--- WORK REQUIRED ---
Transcribe the listing precisely, entry by entry.

*** Opening of MATERIAL FOR THIS EXERCISE ***

/-! What is due. -/

/-- The tick before which `QuietUntil` says that an alarm does not come. -/
def earliest (wake index head : Nat) (seek : Nat → Nat) : Alarm → Nat
  | .wake => wake
  | .index => index
  | .head => head
  | .seek u => seek u

section Earliest

variable (w i h : Nat) (k : Nat → Nat)

@[simp] theorem earliest_wake : earliest w i h k .wake = w := rfl
@[simp] theorem earliest_index : earliest w i h k .index = i := rfl
@[simp] theorem earliest_head : earliest w i h k .head = h := rfl
@[simp] theorem earliest_seek (u : Nat) : earliest w i h k (.seek u) = k u := rfl

end Earliest

/-- No alarm comes before its earliest tick. -/
theorem earliest_le {w i h : Nat} {k : Nat → Nat} {s : State} (hq : QuietUntil w i h k s) :
    ∀ x ∈ alarms s, earliest w i h k x.2 ≤ x.1 := by
  obtain ⟨hwake, hindex, hhead, hseek⟩ := hq
  intro x hx
  rcases (mem_alarms s x).1 hx with ⟨n, hn, rfl⟩ | ⟨n, hn, rfl⟩ | ⟨n, hn, rfl⟩ | ⟨u, n, hu, hn, rfl⟩
  · exact hwake n hn
  · exact hindex n hn
  · exact hhead n hn
  · exact hseek u n hu hn

/-- With every alarm after the limit nothing is due. -/
theorem dueBy_none {s : State} {limit : Time} (h : ∀ x ∈ alarms s, Time.le (.ticks x.1) limit = false) :
    dueBy limit s = none := by
  unfold dueBy
  split
  · rfl
  · next a ha => simp [h a (firstAlarm_mem ha)]

/-- Due is the alarm before which no other comes, and none at its tick that has an earlier place there. -/
theorem dueBy_some {s : State} {n : Nat} {a : Alarm} {limit : Time} {w i h : Nat} {k : Nat → Nat} (ha : (n, a) ∈ alarms s)
    (hq : QuietUntil w i h k s) (hle : ∀ b : Alarm, n ≤ earliest w i h k b)
    (hlt : ∀ b : Alarm, rank b < rank a → n < earliest w i h k b) (hlimit : Time.le (.ticks n) limit = true) :
    dueBy limit s = some (n, a) := by
  have hfirst : firstAlarm (alarms s) = some (n, a) := by
    refine firstAlarm_eq (alarms_ranked s) ha (fun x hx => ?_) (fun x hx hr => ?_)
    · exact Nat.le_trans (hle x.2) (earliest_le hq x hx)
    · exact Nat.lt_of_lt_of_le (hlt x.2 hr) (earliest_le hq x hx)
  simp only [dueBy, hfirst, hlimit, if_true]

/-- The step that takes an alarm: with an event waiting, one due by its time, with nothing waiting any. -/
theorem step_alarm {s : State} {n : Nat} {a : Alarm} {w i h : Nat} {k : Nat → Nat}
    (hin : (∃ (t : Nat) (e : Event) (rest : List Input), s.inbox = .event t e :: rest ∧ n ≤ t) ∨ s.inbox = [])
    (ha : (n, a) ∈ alarms s) (hq : QuietUntil w i h k s) (hle : ∀ b : Alarm, n ≤ earliest w i h k b)
    (hlt : ∀ b : Alarm, rank b < rank a → n < earliest w i h k b) : step s = .next (sound n a s) := by
  unfold step advanceOne
  rcases hin with ⟨t, e, rest, hin, ht⟩ | hin
  · have hdue := dueBy_some (limit := .ticks t) ha hq hle hlt (decide_eq_true ht)
    simp only [hin, runEvent, hdue]
  · have hdue := dueBy_some (limit := .never) ha hq hle hlt rfl
    simp only [hin, runIdle, hdue]

/-- The step that delivers an event: no alarm comes up to its time. -/
theorem step_event {s : State} {t : Nat} {e : Event} {rest : List Input} (hin : s.inbox = .event t e :: rest)
    (hq : QuietUntil (t + 1) (t + 1) (t + 1) (fun _ => t + 1) s) :
    step s = finish (deliver e { s with inbox := rest, now := max s.now t }) := by
  have hdue : dueBy (.ticks t) s = none := by
    refine dueBy_none fun x hx => ?_
    have hlate : earliest (t + 1) (t + 1) (t + 1) (fun _ => t + 1) x.2 ≤ x.1 := earliest_le hq x hx
    have hafter : t + 1 ≤ x.1 := by cases hx2 : x.2 <;> simpa [hx2] using hlate
    exact decide_eq_false (by omega)
  unfold step advanceOne
  simp only [hin, runEvent, hdue]
  rfl

/-- The step with nothing waiting and no alarm. -/
theorem step_rests {s : State} (hin : s.inbox = []) (hwake : s.wakeups = []) (hindex : nextIndex s = .never)
    (hhead : s.ctrl.headAt = none) (hseek : ∀ d ∈ s.drives, d.stepAt = none) : step s = .next s := by
  have hnone : alarms s = [] := by
    rw [List.eq_nil_iff_forall_not_mem]
    intro x hx
    rcases (mem_alarms s x).1 hx with ⟨n, hn, -⟩ | ⟨n, hn, -⟩ | ⟨n, hn, -⟩ | ⟨u, n, hu, hn, -⟩
    · simp [hwake] at hn
    · simp [hindex] at hn
    · simp [hhead] at hn
    · have hslot : s.drive u = s.drives[u] := by simp [State.drive, hu]
      rw [hslot, hseek _ (List.getElem_mem hu)] at hn
      cases hn
  have hdue : dueBy .never s = none := dueBy_none (by simp [hnone])
  simp only [step, advanceOne, hin, runIdle, hdue]

/-! A medium's index. -/

/-- The least listed time not before `t`. -/
theorem nextFrom_iff {m : Memory} (hm : Memory.wf m = true) (t n : Nat) :
    m.nextFrom t = .ticks n ↔ m.has n = true ∧ t ≤ n ∧ ∀ k : Nat, m.has k = true → t ≤ k → n ≤ k := by
  simp only [Memory.has, List.contains_eq_mem, decide_eq_true_eq]
  rw [wf_iff] at hm
  induction m with
  | nil => simp [Memory.nextFrom]
  | cons x rest ih =>
    obtain ⟨hx, hrest⟩ := List.pairwise_cons.1 hm
    unfold Memory.nextFrom
    split
    · next hle =>
      rw [Time.ticks.injEq]
      constructor
      · rintro rfl
        refine ⟨List.mem_cons_self, hle, fun k hk _ => ?_⟩
        rcases List.mem_cons.1 hk with rfl | hk
        · exact Nat.le_refl _
        · exact Nat.le_of_lt (hx k hk)
      · rintro ⟨hn, -, hleast⟩
        have hnx := hleast x List.mem_cons_self hle
        rcases List.mem_cons.1 hn with rfl | hn
        · rfl
        · exact absurd (hx n hn) (by omega)
    · next hlt =>
      have hmem : ∀ k : Nat, t ≤ k → (k ∈ x :: rest ↔ k ∈ rest) := by
        intro k hk
        rw [List.mem_cons, or_iff_right]
        omega
      rw [ih hrest]
      constructor
      · rintro ⟨hn, ht, hleast⟩
        exact ⟨(hmem n ht).2 hn, ht, fun k hk htk => hleast k ((hmem k htk).1 hk) htk⟩
      · rintro ⟨hn, ht, hleast⟩
        exact ⟨(hmem n ht).1 hn, ht, fun k hk htk => hleast k ((hmem k htk).2 hk) htk⟩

*** Close of MATERIAL FOR THIS EXERCISE ***

--- SOLVED PROBLEM ---
/-! What is due. -/

/-- The tick before which `QuietUntil` says that an alarm does not come. -/
def earliest (wake index head : Nat) (seek : Nat → Nat) : Alarm → Nat
  | .wake => wake
  | .index => index
  | .head => head
  | .seek u => seek u

section Earliest

variable (w i h : Nat) (k : Nat → Nat)

@[simp] theorem earliest_wake : earliest w i h k .wake = w := rfl
@[simp] theorem earliest_index : earliest w i h k .index = i := rfl
@[simp] theorem earliest_head : earliest w i h k .head = h := rfl
@[simp] theorem earliest_seek (u : Nat) : earliest w i h k (.seek u) = k u := rfl

end Earliest

/-- No alarm comes before its earliest tick. -/
theorem earliest_le {w i h : Nat} {k : Nat → Nat} {s : State} (hq : QuietUntil w i h k s) :
    ∀ x ∈ alarms s, earliest w i h k x.2 ≤ x.1 := by
  obtain ⟨hwake, hindex, hhead, hseek⟩ := hq
  intro x hx
  rcases (mem_alarms s x).1 hx with ⟨n, hn, rfl⟩ | ⟨n, hn, rfl⟩ | ⟨n, hn, rfl⟩ | ⟨u, n, hu, hn, rfl⟩
  · exact hwake n hn
  · exact hindex n hn
  · exact hhead n hn
  · exact hseek u n hu hn

/-- With every alarm after the limit nothing is due. -/
theorem dueBy_none {s : State} {limit : Time} (h : ∀ x ∈ alarms s, Time.le (.ticks x.1) limit = false) :
    dueBy limit s = none := by
  unfold dueBy
  split
  · rfl
  · next a ha => simp [h a (firstAlarm_mem ha)]

/-- Due is the alarm before which no other comes, and none at its tick that has an earlier place there. -/
theorem dueBy_some {s : State} {n : Nat} {a : Alarm} {limit : Time} {w i h : Nat} {k : Nat → Nat} (ha : (n, a) ∈ alarms s)
    (hq : QuietUntil w i h k s) (hle : ∀ b : Alarm, n ≤ earliest w i h k b)
    (hlt : ∀ b : Alarm, rank b < rank a → n < earliest w i h k b) (hlimit : Time.le (.ticks n) limit = true) :
    dueBy limit s = some (n, a) := by
  have hfirst : firstAlarm (alarms s) = some (n, a) := by
    refine firstAlarm_eq (alarms_ranked s) ha (fun x hx => ?_) (fun x hx hr => ?_)
    · exact Nat.le_trans (hle x.2) (earliest_le hq x hx)
    · exact Nat.lt_of_lt_of_le (hlt x.2 hr) (earliest_le hq x hx)
  simp only [dueBy, hfirst, hlimit, if_true]

/-- The step that takes an alarm: with an event waiting, one due by its time, with nothing waiting any. -/
theorem step_alarm {s : State} {n : Nat} {a : Alarm} {w i h : Nat} {k : Nat → Nat}
    (hin : (∃ (t : Nat) (e : Event) (rest : List Input), s.inbox = .event t e :: rest ∧ n ≤ t) ∨ s.inbox = [])
    (ha : (n, a) ∈ alarms s) (hq : QuietUntil w i h k s) (hle : ∀ b : Alarm, n ≤ earliest w i h k b)
    (hlt : ∀ b : Alarm, rank b < rank a → n < earliest w i h k b) : step s = .next (sound n a s) := by
  unfold step advanceOne
  rcases hin with ⟨t, e, rest, hin, ht⟩ | hin
  · have hdue := dueBy_some (limit := .ticks t) ha hq hle hlt (decide_eq_true ht)
    simp only [hin, runEvent, hdue]
  · have hdue := dueBy_some (limit := .never) ha hq hle hlt rfl
    simp only [hin, runIdle, hdue]

/-- The step that delivers an event: no alarm comes up to its time. -/
theorem step_event {s : State} {t : Nat} {e : Event} {rest : List Input} (hin : s.inbox = .event t e :: rest)
    (hq : QuietUntil (t + 1) (t + 1) (t + 1) (fun _ => t + 1) s) :
    step s = finish (deliver e { s with inbox := rest, now := max s.now t }) := by
  have hdue : dueBy (.ticks t) s = none := by
    refine dueBy_none fun x hx => ?_
    have hlate : earliest (t + 1) (t + 1) (t + 1) (fun _ => t + 1) x.2 ≤ x.1 := earliest_le hq x hx
    have hafter : t + 1 ≤ x.1 := by cases hx2 : x.2 <;> simpa [hx2] using hlate
    exact decide_eq_false (by omega)
  unfold step advanceOne
  simp only [hin, runEvent, hdue]
  rfl

/-- The step with nothing waiting and no alarm. -/
theorem step_rests {s : State} (hin : s.inbox = []) (hwake : s.wakeups = []) (hindex : nextIndex s = .never)
    (hhead : s.ctrl.headAt = none) (hseek : ∀ d ∈ s.drives, d.stepAt = none) : step s = .next s := by
  have hnone : alarms s = [] := by
    rw [List.eq_nil_iff_forall_not_mem]
    intro x hx
    rcases (mem_alarms s x).1 hx with ⟨n, hn, -⟩ | ⟨n, hn, -⟩ | ⟨n, hn, -⟩ | ⟨u, n, hu, hn, -⟩
    · simp [hwake] at hn
    · simp [hindex] at hn
    · simp [hhead] at hn
    · have hslot : s.drive u = s.drives[u] := by simp [State.drive, hu]
      rw [hslot, hseek _ (List.getElem_mem hu)] at hn
      cases hn
  have hdue : dueBy .never s = none := dueBy_none (by simp [hnone])
  simp only [step, advanceOne, hin, runIdle, hdue]

/-! A medium's index. -/

/-- The least listed time not before `t`. -/
theorem nextFrom_iff {m : Memory} (hm : Memory.wf m = true) (t n : Nat) :
    m.nextFrom t = .ticks n ↔ m.has n = true ∧ t ≤ n ∧ ∀ k : Nat, m.has k = true → t ≤ k → n ≤ k := by
  simp only [Memory.has, List.contains_eq_mem, decide_eq_true_eq]
  rw [wf_iff] at hm
  induction m with
  | nil => simp [Memory.nextFrom]
  | cons x rest ih =>
    obtain ⟨hx, hrest⟩ := List.pairwise_cons.1 hm
    unfold Memory.nextFrom
    split
    · next hle =>
      rw [Time.ticks.injEq]
      constructor
      · rintro rfl
        refine ⟨List.mem_cons_self, hle, fun k hk _ => ?_⟩
        rcases List.mem_cons.1 hk with rfl | hk
        · exact Nat.le_refl _
        · exact Nat.le_of_lt (hx k hk)
      · rintro ⟨hn, -, hleast⟩
        have hnx := hleast x List.mem_cons_self hle
        rcases List.mem_cons.1 hn with rfl | hn
        · rfl
        · exact absurd (hx n hn) (by omega)
    · next hlt =>
      have hmem : ∀ k : Nat, t ≤ k → (k ∈ x :: rest ↔ k ∈ rest) := by
        intro k hk
        rw [List.mem_cons, or_iff_right]
        omega
      rw [ih hrest]
      constructor
      · rintro ⟨hn, ht, hleast⟩
        exact ⟨(hmem n ht).2 hn, ht, fun k hk htk => hleast k ((hmem k htk).1 hk) htk⟩
      · rintro ⟨hn, ht, hleast⟩
        exact ⟨(hmem n ht).1 hn, ht, fun k hk htk => hleast k ((hmem k htk).2 hk) htk⟩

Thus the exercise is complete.